◆ **DIRECTIONS**
Find the line with "R357 sets.fmt. -/" in the entries below, then reproduce it and every line after it down to and including the line with "R357 sets.xp. -/", exactly.
==================================================
-- ==== Sys2Proof/Machine/Access.lean ====
section
/-! DEFINITION. The access engine: stream registers, copies, gathers and scatters, gates and handles, scans, thresholds, change-mask
lists, reorder rings and queues (R198 to R211, R357 to R371). -/

namespace Sys2Proof.Machine

/-! ## Stream registers (R198) -/

def sField (v : BitVec 512) (lo w : Nat) : Nat := (v.extractLsb' lo w).toNat
def sPut {w : Nat} (v : BitVec 512) (lo : Nat) (x : BitVec w) : BitVec 512 :=
  (v &&& ~~~((BitVec.allOnes w).zeroExtend 512 <<< lo)) ||| (x.zeroExtend 512 <<< lo)
def sBase (v : BitVec 512) : Nat := sField v 0 48
def sSp (v : BitVec 512) : Nat := sField v 48 3
def sHdl (v : BitVec 512) : R5 := v.extractLsb' 58 5
/-- Row length in bytes; BLEN 0 counts as 256 units. -/
def sBlen (v : BitVec 512) : Nat := let b := sField v 72 8; 8 * (if b = 0 then 256 else b)
def sSize (v : BitVec 512) (k : Nat) : Nat := sField v (144 + 64 * k) 16
/-- A dimension's size, unused dimensions counting 1 (R361). -/
def sDim (v : BitVec 512) (k : Nat) : Nat := max (sSize v k) 1
def sStride (v : BitVec 512) (k : Nat) : Int := (v.extractLsb' (160 + 64 * k) 48).toInt

/-- The space a code names (R277); 5 to 7 name none. -/
def codeSpace (n : Nat) : Option Space :=
  match n with
  | 0 => some .g
  | 1 => some .c
  | 2 => some .k
  | 3 => some .d
  | 4 => some .l
  | _ => none

/-- An address formed from a base and a signed displacement, modulo 2^64. -/
def at64 (base : Nat) (d : Int) : Nat := (BitVec.ofInt 64 (base + d)).toNat

/-- A set of a stream register (R357): its other fields are read and stay (R255), but for a set of all of them. -/
def setS (g : Guard) (us : List R5) (i : BitVec 4) (bad : State → Option W64) (f : State → BitVec 512 → BitVec 512) (s : State)
    (rd : List (BitVec 4) := [i]) : Out :=
  issue64 s g ⟨us, [], [], us⟩ fun s => readSregs s rd fun s =>
    match bad s with
    | some v => .trap cILLOP v
    | none => .go (s.addEff (.setS i (f s (s.sreg i))))

/-- R357 sets.base. -/
def execSetsBase (g : Guard) (i : BitVec 4) (a b : R5) (s : State) : Out :=
  setS g [a, b] i
    (fun s => if (s.x a).extractLsb' 48 16 ≠ 0 then some (s.x a) else if (s.x b).extractLsb' 3 61 ≠ 0 then some (s.x b) else none)
    (fun s v => sPut (sPut v 0 ((s.x a).extractLsb' 0 48)) 48 ((s.x b).extractLsb' 0 3)) s
/-- R357 sets.dim. -/
def execSetsDim (g : Guard) (i : BitVec 4) (a b : R5) (s : State) : Out :=
  setS g [a, b] i
    (fun s => if (s.x a).extractLsb' 18 46 ≠ 0 then some (s.x a)
      else if s.x b ≠ ((s.x b).extractLsb' 0 48).signExtend 64 then some (s.x b) else none)
    (fun s v =>
      let k := bits (s.x a).toNat 16 2
      sPut (sPut v (144 + 64 * k) ((s.x a).extractLsb' 0 16)) (160 + 64 * k) ((s.x b).extractLsb' 0 48)) s
/-- R357 sets.fmt. -/
def execSetsFmt (g : Guard) (ty : Ty) (i : BitVec 4) (a : R5) (s : State) : Out :=
  setS g [a] i
    (fun s => if bits (s.x a).toNat 0 7 > 64 || (s.x a).getLsbD 7 || (s.x a).extractLsb' 16 48 != 0 then some (s.x a) else none)
    (fun s v => sPut (sPut (sPut v 51 ty.code) 64 ((s.x a).extractLsb' 0 7)) 72 ((s.x a).extractLsb' 8 8)) s
/-- R357 sets.scl. -/
def execSetsScl (g : Guard) (i : BitVec 4) (a b : R5) (s : State) : Out :=
  setS g [a, b] i (fun _ => none) (fun s v => sPut (sPut v 80 ((s.x a).extractLsb' 0 48)) 128 ((s.x b).extractLsb' 0 16)) s
/-- R357 sets.xp. -/
def execSetsXp (g : Guard) (i : BitVec 4) (xp : BitVec 2) (s : State) : Out :=
  setS g [] i (fun _ => none) (fun _ v => sPut v 56 xp) s
/-- R357 sets.mc. -/
def execSetsMc (g : Guard) (i : BitVec 4) (a : R5) (s : State) : Out :=
  setS g [a] i
    (fun s =>
      let ts := bits (s.x a).toNat 0 4
      if (s.x a).getLsbD 11 && (ts = 0 || ts > 8 || bits (s.x a).toNat 4 3 > 6) then some (s.x a) else none)
    (fun s v => sPut (sPut (sPut (sPut v 401 ((s.x a).extractLsb' 0 4)) 405 ((s.x a).extractLsb' 4 3)) 408 ((s.x a).extractLsb' 8 3))
      400 ((s.x a).extractLsb' 11 1)) s
/-- R357 sets.hdl. -/
def execSetsHdl (g : Guard) (i : BitVec 4) (h : R5) (s : State) : Out :=
  setS g [] i (fun _ => none) (fun _ v => sPut (sPut v 58 h) 63 (1#1)) s
/-- R357 sets.clr. -/
def execSetsClr (g : Guard) (i : BitVec 4) (s : State) : Out := setS g [] i (fun _ => none) (fun _ _ => 0) s []

/-- R358 gets: the word is chosen by x[b][3:0] alone (DEDUCED, LOG 92). -/
def execGets (g : Guard) (a : R5) (i : BitVec 4) (h b : R5) (s : State) : Out :=
  issue64 s g ⟨[a, b], [], [], [b]⟩ fun s => readSregs s (if bits (s.x b).toNat 0 4 < 8 then [i] else []) fun s =>
    let w := bits (s.x b).toNat 0 4
    if w < 8 then .go (s.setX a ((s.sreg i).extractLsb' (64 * w) 64))
    else if w < 10 then .go (s.setX a ((s.hreg h).extractLsb' (64 * (w - 8)) 64))
    else .trap cILLOP (s.x b)

/-! ## Commands and their handles (R201, R202) -/

/-- Pieces of a command's range, as address, length and position: cut at 4 KiB of the address, and at the boundaries of 16 KiB of the
copy, where it may be split (R359). -/
def spanPieces (a n pos : Nat) : List (Nat × Nat × Nat) :=
  (cutPages a n).flatMap fun p =>
    let q := pos + (p.1 - a)
    let k := 2 ^ 14 - q % 2 ^ 14
    if k < p.2 then [(p.1, k, q), (p.1 + k, p.2 - k, q + k)] else [(p.1, p.2, q)]
/-- Accesses of a command over a range: its bytes from a position on. -/
def spanEntries (s : State) (path : Nat) (sp : Space) (a n pos : Nat) (acc : Nat → Acc) : List Entry :=
  (spanPieces a n pos).map fun p => mkEntry s path .weak .core sp 0 p.1 p.2.1 (acc p.2.2)
/-- Reads or writes of the first n bytes of a handle's buffer. -/
def bufEntries (s : State) (path : Nat) (h : R5) (n : Nat) (acc : Nat → Acc) : List Entry :=
  match hSpace (s.hreg h) with
  | some sp => spanEntries s path sp (hBase (s.hreg h)) n 0 acc
  | none => []

/-- The trap of a handle whose buffer is too short, has no space, or lies outside it (R201, R202, R349). -/
def handleTrap (s : State) (h : R5) (n : Nat) : Option (Nat × W64) :=
  match hSpace (s.hreg h) with
  | none => some (cPROT, h.zeroExtend 64)
  | some sp => if n > hLen (s.hreg h) then some (cPROT, h.zeroExtend 64) else checkAddr s s.cur s.my.cid sp (hBase (s.hreg h)) n false

/-- A producer issues when its handle is FREE. -/
def produce (s : State) (h : R5) (c : Cmd) : Res :=
  if s.my.hst h = 0 then .go (s.addEff (.cmd { c with prod := some h })) else .hold .handle (s.modMe fun st => { st with waitH := 0 })
/-- A consumer issues when its handle is FULL, which acquires (R195). -/
def consume (s : State) (h : R5) (c : Cmd) : Res :=
  if s.my.hst h = 2 then .go ((s.acquire .package).addEff (.cmd { c with cons := [h] }))
  else .hold .handle (s.modMe fun st => { st with waitH := h.toNat + 1 })

/-- The core a command's gate stands on: the named core for a destination in .k, else the issuing core (R206). -/
def gateHome (s : State) (sp : Space) (a : Nat) : Nat :=
  match sp with
  | .k => 8 * eightOf s.cur.core + a / 2 ^ 21 % 8
  | .g | .c | .d | .l => s.cur.core
def bufHome (s : State) (h : R5) : Nat :=
  match hSpace (s.hreg h) with | some sp => gateHome s sp (hBase (s.hreg h)) | none => s.cur.core

/-! ## Copies (R359 to R361) -/

/-- Elements of a layout. -/
def layoutN (v : BitVec 512) : Nat := sDim v 0 * sDim v 1 * sDim v 2 * sDim v 3
/-- The displacement of the element at a buffer position. -/
def layoutOff (v : BitVec 512) (p : Nat) : Int :=
  let z0 := sDim v 0
  let z1 := sDim v 1
  let z2 := sDim v 2
  (p % z0 : Nat) * sStride v 0 + (p / z0 % z1 : Nat) * sStride v 1 + (p / (z0 * z1) % z2 : Nat) * sStride v 2 +
    (p / (z0 * z1 * z2) : Nat) * sStride v 3
/-- The least and greatest byte addresses of a layout. -/
def layoutEnds (v : BitVec 512) : Nat × Nat :=
  let lo := ([0, 1, 2, 3].map fun k => min 0 ((sDim v k - 1 : Nat) * sStride v k)).sum
  let hi := ([0, 1, 2, 3].map fun k => max 0 ((sDim v k - 1 : Nat) * sStride v k)).sum
  (at64 (sBase v) lo, at64 (sBase v) (hi + sBlen v - 1))

/-- The die field of an address in a space. -/
def dieField (sp : Space) (a : Nat) : Nat :=
  match sp with
  | .g => a / 2 ^ 45
  | .d => a / 2 ^ 25
  | .c | .k | .l => 0

/-- Step 2 of R361: the lowest, then the highest address; ends on different dies. Each end is judged by the peer window it lies in
(notes/assumptions/100.md). -/
def endsTrap (s : State) (sp : Space) (lo hi : Nat) (peer : Bool) : Option (Nat × W64) :=
  match checkAddr s s.cur s.my.cid sp lo 1 peer with
  | some t => some t
  | none =>
    match checkAddr s s.cur s.my.cid sp hi 1 peer with
    | some t => some t
    | none => if dieField sp lo ≠ dieField sp hi then some (cPROT, BitVec.ofNat 64 hi) else none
==================================================
◆ **RESPONSE BOX**
/-- R357 sets.fmt. -/
def execSetsFmt (g : Guard) (ty : Ty) (i : BitVec 4) (a : R5) (s : State) : Out :=
  setS g [a] i
    (fun s => if bits (s.x a).toNat 0 7 > 64 || (s.x a).getLsbD 7 || (s.x a).extractLsb' 16 48 != 0 then some (s.x a) else none)
    (fun s v => sPut (sPut (sPut v 51 ty.code) 64 ((s.x a).extractLsb' 0 7)) 72 ((s.x a).extractLsb' 8 8)) s
/-- R357 sets.scl. -/
def execSetsScl (g : Guard) (i : BitVec 4) (a b : R5) (s : State) : Out :=
  setS g [a, b] i (fun _ => none) (fun s v => sPut (sPut v 80 ((s.x a).extractLsb' 0 48)) 128 ((s.x b).extractLsb' 0 16)) s
/-- R357 sets.xp. -/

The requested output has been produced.